INSTRUCTIONS FOR THE TASK: Your task is to repeat exactly the lines below between the line holding "have q4 : planUses" and the line holding "have e := passStart_eq u (codeWord s a) s", inclusive, and only those.

RECORDS SUPPLIED:
-- ==== Sys2Proof/Laws/Memory.lean ====
section
/-! SUPPORT. What the memory controllers count and log (R244, R252, R254). -/

namespace Sys2Proof.Machine

open Sys2Proof

theorem EccOnly.of {s u : State} (h : u = { s with
    cnt := u.cnt, log := u.log, host := u.host, mgmt := { s.mgmt with life := u.mgmt.life }
    res := { s.res with ue := u.res.ue, now := u.res.now }
    mem := { s.mem with ue := u.mem.ue, poison := u.mem.poison } }) : EccOnly s u :=
  ⟨h, fun x hx => memByte_log x (by rw [h]) (by rw [h]) (by rw [h]) hx⟩
theorem EccOnly.trans {s t u : State} (h : EccOnly s t) (k : EccOnly t u) : EccOnly s u :=
  EccOnly.of (s := s) (u := u) (by rw [k.rest, h.rest])
theorem EccOnly.counts {s u : State} (h : CountsOnly s u) : EccOnly s u :=
  EccOnly.of (s := s) (u := u) (by rw [h.rest])
theorem EccOnly.life (o w n : Nat) (s : State) : EccOnly s (lifeAdd o w n s) := by
  apply EccOnly.of; unfold lifeAdd; rfl
theorem EccOnly.health (i n : Nat) (s : State) : EccOnly s (health i n s) := .of rfl
theorem EccOnly.ue (b : Bool) (s : State) : EccOnly s { s with res := { s.res with ue := b } } := .of rfl
theorem EccOnly.lose (a : Nat) (s : State) : EccOnly s (loseWord a s) := .of rfl
theorem EccOnly.poison (a n : Nat) (s : State) : EccOnly s (memPoison a n s) := .of rfl
theorem EccOnly.bump (o n : Nat) (s : State) : EccOnly s (bump o n s) := .counts (bump_countsOnly ..)
theorem EccOnly.refl (s : State) : EccOnly s s := .of rfl
theorem EccOnly.ite {s a b : State} {p : Prop} [Decidable p] (h1 : EccOnly s a) (h2 : EccOnly s b) : EccOnly s (if p then a else b) := by
  split <;> assumption
theorem EccOnly.fold {α : Type} {f : State → α → State} (hf : ∀ u x, EccOnly u (f u x)) (l : List α) (s : State) : EccOnly s (l.foldl f s) := by
  induction l generalizing s with
  | nil => exact .refl s
  | cons x l ih => exact (hf s x).trans (ih _)
/-- Everything that the counting of a read can do (R242, R385, R410). -/
theorem eccRead_only (b : Bool) (a : Nat) (o : EccOutcome) (s : State) : EccOnly s (eccRead b a o s) := by
  unfold eccRead
  extract_lets c
  split
  · exact ((EccOnly.bump ..).trans (.health ..)).trans (.life ..)
  · exact ((EccOnly.lose ..).trans (.bump ..)).trans (.life ..)
  · exact ((EccOnly.bump ..).trans (.health ..)).trans (.life ..)
  · exact ((EccOnly.lose ..).trans (.bump ..)).trans (.life ..)
  · exact .bump ..
  · exact .bump ..
  · exact (((EccOnly.ue ..).trans (.bump ..)).trans (.bump ..)).trans (.life ..)
  · exact .poison ..
  · exact .refl s
theorem readCount_only (a n : Nat) (o : EccOutcome) (s : State) : EccOnly s (readCount a n o s) := by
  unfold readCount
  extract_lets lost
  exact (eccRead_only ..).trans (.fold (fun _ _ => eccRead_only ..) _ _)
theorem scrubCount_only (a : Nat) (s : State) : EccOnly s (scrubCount a s) := by
  unfold scrubCount
  split
  · exact (EccOnly.bump ..).trans (.life ..)
  · exact (EccOnly.bump ..).trans (.life ..)
  · exact .refl s
/-- An uncorrectable word sets the flag that fails START (R254), and stays lost. -/
theorem eccRead_ue {b : Bool} {a : Nat} {o : EccOutcome} {s : State} (h : (∃ n, memRegion s a = some (.hold n)) ∨ memRegion s a = some .lpddr)
    (ho : eccSeen s a o = .uncorrectable) : (eccRead b a o s).res.ue = true ∧ codeWord s a ∈ (eccRead b a o s).mem.ue := by
  unfold eccRead
  have g : ∀ k n o w (v : State), (lifeAdd o w 1 (bump k n v)).res = v.res ∧ (lifeAdd o w 1 (bump k n v)).mem = v.mem := fun k n o w v => by
    rw [lifeAdd_res, lifeAdd_mem, (bump_countsOnly k n v).rest]; exact ⟨rfl, rfl⟩
  have m : codeWord s a ∈ (loseWord a s).mem.ue := by
    show codeWord s a ∈ if s.mem.ue.contains (codeWord s a) = true then s.mem.ue else codeWord s a :: s.mem.ue
    split
    · exact List.contains_iff_mem.mp ‹_›
    · exact List.mem_cons_self ..
  rcases h with ⟨n, h⟩ | h
  · rw [h, ho]; simp only [(g ..).1, (g ..).2]; exact ⟨rfl, m⟩
  · rw [h, ho]; simp only [(g ..).1, (g ..).2]; exact ⟨rfl, m⟩
theorem inUnit_region {s : State} {u : MemUnit} {a : Nat} (h : inUnit s u a = true) :
    (∃ n, memRegion s a = some (.hold n)) ∨ memRegion s a = some .lpddr := by
  unfold inUnit at h
  cases u with
  | hold n => exact .inl ⟨n.val, by simpa using h⟩
  | lpddr c => simp at h; exact .inr h.1
theorem part_modPart_ne (s : State) {n m : Nat} (f : PartSt → PartSt) (h : m ≠ n) : part (modPart n f s) m = part s m := sget_smod_ne _ _ _ h
theorem passStart_eq (u : MemUnit) (w : Nat) (s : State) : passStart u w s = { s with mem := { s.mem with logged := (passStart u w s).mem.logged } } := by
  unfold passStart; split <;> rfl
theorem buddyHit_res (w : Nat) (s : State) : buddyHit w s =
    { s with res := { s.res with kept := (buddyHit w s).res.kept, secureDue := (buddyHit w s).res.secureDue } } := by
  unfold buddyHit; split <;> rfl
/-- What a bad word asks for beyond its log entry (R254). -/
structure ScrubPath (w r : Nat) (s u : State) : Prop where
  rest : u = { s with
    mem := u.mem, cnt := u.cnt, log := u.log, host := u.host
    res := { s.res with kept := u.res.kept, secureDue := u.res.secureDue, badAddrs := u.res.badAddrs }
    run := { s.run with holdDue := u.run.holdDue } }
  logged : u.mem.logged = s.mem.logged
  mem : ¬ (plannerCopy s ≤ w ∧ w < traceRegion s) → ∀ x, memByte u x = memByte s x
  path : ¬ (plannerCopy s ≤ w ∧ w < traceRegion s) → inRun s = true → planUses s w = true →
    (w, r) ∈ u.res.badAddrs ∧ 4 ≤ u.run.holdDue
theorem plannerCopied_logged (s : State) : (plannerCopied s).mem.logged = s.mem.logged := by
  have h := (memStore_only (plannerCopy s) (Config.plannerBytes s.boot.running.planner) s).rest
  show (memStore (plannerCopy s) (Config.plannerBytes s.boot.running.planner) s).mem.logged = _
  rw [h]; rfl
theorem scrubPath_spec (w r : Nat) (s : State) : ScrubPath w r s (scrubPath w r s) := by
  unfold scrubPath
  extract_lets t
  have e' : t = { s with res := { s.res with kept := t.res.kept, secureDue := t.res.secureDue } } := buddyHit_res w s
  have m : ∀ x, memByte t x = memByte s x := fun x => memByte_congr x (by rw [e']) (by rw [e']) (by rw [e']) (by rw [e'])
  have q1 : plannerCopy t = plannerCopy s := by rw [e']; rfl
  have q2 : traceRegion t = traceRegion s := by rw [e']; rfl
  have q3 : inRun t = inRun s := by rw [e']; rfl
  have q4 : planUses t w = planUses s w := by rw [e']; rfl
  rw [q1, q2, q3, q4]
  clear_value t
  split
  · have M := (MemOnly.memStore (plannerCopy t) (Config.plannerBytes t.boot.running.planner) t).trans
      (.memWrite (sharedBase + 0x30000) (sha384 (Config.plannerBytes t.boot.running.planner)) _)
    refine ⟨?_, ?_, fun h => absurd ‹_› h, fun h => absurd ‹_› h⟩
    · rw [show plannerCopied t = _ from M.rest, e']
    · rw [plannerCopied_logged, e']
  · split
    · obtain ⟨k, d, rfl⟩ : ∃ k d, t = { s with res := { s.res with kept := k, secureDue := d } } := ⟨_, _, e'⟩
      refine ⟨rfl, rfl, fun _ x => ?_, fun _ _ _ => ⟨?_, ?_⟩⟩
      · rw [← m x]; exact memByte_congr x rfl rfl rfl rfl
      · exact List.mem_append_right _ (List.mem_singleton.mpr rfl)
      · exact Nat.le_max_right ..
    · rename_i _ h
      refine ⟨by rw [e'], by rw [e'], fun _ => m, fun _ h1 h2 => absurd (by rw [h1, h2]; rfl) h⟩
theorem memRegion_congr {s t : State} (h1 : t.regs = s.regs) (h2 : t.renumbered = s.renumbered) (a : Nat) : memRegion t a = memRegion s a := by
  unfold memRegion enabledCores lpddrSize inlineEcc devToHost winCovers winBase reg regW
  rw [h1, h2]
/-- What a scrub read answers (R252). -/
theorem scrub_eq (u : MemUnit) (a : Nat) (o : EccOutcome) (s : State) (hs : scrubs s u = true) (hu : inUnit s u a = true) :
    scrub u a o s =
      let w := codeWord s a
      let v := passStart u w s
      if (!isPoisoned s w && eccSeen s w o != .uncorrectable && eccSeen s w o != .asPoison) = true then eccRead true w o v
      else if v.mem.logged.contains w = true then v
      else logEv 0x0501 (b8 w) (scrubPath w (if eccSeen s w o == .uncorrectable then 1 else 5)
        (noteBad w (if (if eccSeen s w o == .uncorrectable then 1 else 5) = 5 then scrubCount w (eccRead true w o v) else eccRead true w o v))) := by
  have e := passStart_eq u (codeWord s a) s
  have e1 : isPoisoned (passStart u (codeWord s a) s) (codeWord s a) = isPoisoned s (codeWord s a) := by rw [e]; rfl
  have e2 : eccSeen (passStart u (codeWord s a) s) (codeWord s a) o = eccSeen s (codeWord s a) o := by rw [e]; rfl
  unfold scrub
  rw [hs, hu, if_neg (by decide)]
  simp only [e1, e2]
theorem CountsOnly.parts {s t : State} (h : CountsOnly s t) : t.mem = s.mem ∧ t.cores = s.cores ∧ t.run = s.run ∧ t.res = s.res ∧
    t.pwr = s.pwr ∧ t.mgmt = s.mgmt ∧ t.link = s.link ∧ t.regs = s.regs ∧ t.stm = s.stm ∧ t.dev = s.dev ∧ t.out = s.out ∧
    t.pins = s.pins ∧ t.stroke = s.stroke ∧ t.red = s.red ∧ t.plan = s.plan ∧ t.boot = s.boot ∧ t.cox = s.cox ∧ t.adm = s.adm := by
  have := h.rest
  and_intros <;> rw [this]

end Sys2Proof.Machine
end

OUTPUT FOR THIS EXERCISE:
  have q4 : planUses t w = planUses s w := by rw [e']; rfl
  rw [q1, q2, q3, q4]
  clear_value t
  split
  · have M := (MemOnly.memStore (plannerCopy t) (Config.plannerBytes t.boot.running.planner) t).trans
      (.memWrite (sharedBase + 0x30000) (sha384 (Config.plannerBytes t.boot.running.planner)) _)
    refine ⟨?_, ?_, fun h => absurd ‹_› h, fun h => absurd ‹_› h⟩
    · rw [show plannerCopied t = _ from M.rest, e']
    · rw [plannerCopied_logged, e']
  · split
    · obtain ⟨k, d, rfl⟩ : ∃ k d, t = { s with res := { s.res with kept := k, secureDue := d } } := ⟨_, _, e'⟩
      refine ⟨rfl, rfl, fun _ x => ?_, fun _ _ _ => ⟨?_, ?_⟩⟩
      · rw [← m x]; exact memByte_congr x rfl rfl rfl rfl
      · exact List.mem_append_right _ (List.mem_singleton.mpr rfl)
      · exact Nat.le_max_right ..
    · rename_i _ h
      refine ⟨by rw [e'], by rw [e'], fun _ => m, fun _ h1 h2 => absurd (by rw [h1, h2]; rfl) h⟩
theorem memRegion_congr {s t : State} (h1 : t.regs = s.regs) (h2 : t.renumbered = s.renumbered) (a : Nat) : memRegion t a = memRegion s a := by
  unfold memRegion enabledCores lpddrSize inlineEcc devToHost winCovers winBase reg regW
  rw [h1, h2]
/-- What a scrub read answers (R252). -/
theorem scrub_eq (u : MemUnit) (a : Nat) (o : EccOutcome) (s : State) (hs : scrubs s u = true) (hu : inUnit s u a = true) :
    scrub u a o s =
      let w := codeWord s a
      let v := passStart u w s
      if (!isPoisoned s w && eccSeen s w o != .uncorrectable && eccSeen s w o != .asPoison) = true then eccRead true w o v
      else if v.mem.logged.contains w = true then v
      else logEv 0x0501 (b8 w) (scrubPath w (if eccSeen s w o == .uncorrectable then 1 else 5)
        (noteBad w (if (if eccSeen s w o == .uncorrectable then 1 else 5) = 5 then scrubCount w (eccRead true w o v) else eccRead true w o v))) := by
  have e := passStart_eq u (codeWord s a) s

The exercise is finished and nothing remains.